**** Records supplied ****

-- ==== Sys2Proof/Machine/Ops.lean ====
section
/-! DEFINITION. The named operations over the state: acceptance of a request (R190), completion (R203), which is also
the engine's error entry (R220), engine reset (R240), the launch of an exchange (R193, R194), the record of transport
calls. There is no return from an error: "the host continues by issuing its next request" (R222). -/

namespace Sys2Proof.Machine

/-- The engine accepts a request: `result_valid <- false` and `warn <- 0` (R190).
`result` becomes unspecified (I1): a free value. -/
def State.accept (s : State) : State :=
  { s with
    resultValid := false
    warn := 0#2
    result := Config.freeResult s.draws
    draws := s.draws + 1 }

/-- Completion with a result, from any phase (R203), the one way a host operation ends, errors included (R220).
`pend_op`, `pend_frame`, `rx_len` and `rx_body` become unspecified: free values within the widths of R7 and R24. -/
def State.complete (s : State) (r : Result) : State :=
  { s with
    result := r
    resultValid := true
    phase := .idle
    warn := r.warnings.getD s.warn
    pendOp := Config.freePendOp s.draws
    pendFrame := (Config.freePendFrame s.draws).take Config.maxFrame
    rxLen := Config.freeRxLen s.draws
    rxBody := (Config.freeRxBody s.draws).take Config.maxBody
    draws := s.draws + 1 }

/-- Engine reset (R240): every state element to its value of R37, any exchange aborted without a result, the
transport and its buffered bytes untouched. -/
def State.engineReset (s : State) : State :=
  { s with
    link := State.reset.link
    phase := State.reset.phase
    pendOp := State.reset.pendOp
    pendFrame := State.reset.pendFrame
    rxLen := State.reset.rxLen
    rxBody := State.reset.rxBody
    warn := State.reset.warn
    result := State.reset.result
    resultValid := State.reset.resultValid }

/-- A call made on the transport. -/
def State.call (s : State) (c : TransportCall) : State := { s with calls := s.calls ++ [c] }

/-- The requests the host still offers, once the first is taken (R190). -/
def State.takeRequest (s : State) (rest : List Request) : State := { s with hostRequests := rest }

/-- The answers of `open` still to come, once the first is taken (R191). -/
def State.takeOpenAnswer (s : State) (later : List OpenAnswer) : State := { s with openAnswers := later }

/-- The answers of `write` still to come, once the first is taken (R195). -/
def State.takeWriteAnswer (s : State) (later : List WriteAnswer) : State := { s with writeAnswers := later }

/-- The RX stream once its first event is consumed: "a consumed byte cannot be read again", and the rest stays (R58). -/
def State.takeEvent (s : State) (later : List RxEvent) : State := { s with rxStream := later }

/-- The host hands over an EXCHANGE request: its options stand on the request lines (R34), and the requests left are
those after it. -/
def State.present (s : State) (rest : List Request) (broadcast confirm : Bool) : State :=
  { s with hostRequests := rest, reqBroadcast := broadcast, reqConfirm := confirm }

/-- The frame is latched and the exchange goes to Transmit: `pend_op <- p[0]; pend_frame <- f; phase <- Transmit` (R194). -/
def State.latch (s : State) (op : Byte) (frame : Bytes) : State :=
  { s with pendOp := op, pendFrame := frame, phase := .transmit }

/-- What follows the encoder's outcome (R194): a validation failure, a warning and an unframable payload complete with
no I/O, and a framed payload is latched. -/
def State.launch (s : State) (outcome : EncodeOutcome) : State :=
  match outcome with
  | .err reason => s.complete (.validationError reason)
  | .warn m a c => s.complete (.destructiveWriteWarning m a c)
  | .ok payload =>
    match buildFrame payload s.reqBroadcast with
    | .error reason => s.complete (.validationError reason)
    | .ok frame => s.latch (byteAt payload 0) frame

/-- EXCHANGE offered to the engine (R193, R194, R205): outside Idle the request waits; in Idle it is accepted, refused
with NotOpen when the link is closed, and otherwise launched. The encoder sees the configuration and `confirm`. -/
def State.exchange (s : State) (encoder : Cfg → Bool → EncodeOutcome) : State :=
  match s.phase with
  | .idle =>
    match s.link with
    | .closed => s.accept.complete (.transportError .notOpen)
    | .opened => s.accept.launch (encoder s.cfg s.reqConfirm)
  | _ => s

end Sys2Proof.Machine
end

****

From the data above, output exactly the lines between the one containing "errors included (R220)." and the one containing "pendOp := Config.freePendOp s.draws", counting both of them.

/-- Completion with a result, from any phase (R203), the one way a host operation ends, errors included (R220).
`pend_op`, `pend_frame`, `rx_len` and `rx_body` become unspecified: free values within the widths of R7 and R24. -/
def State.complete (s : State) (r : Result) : State :=
  { s with
    result := r
    resultValid := true
    phase := .idle
    warn := r.warnings.getD s.warn
    pendOp := Config.freePendOp s.draws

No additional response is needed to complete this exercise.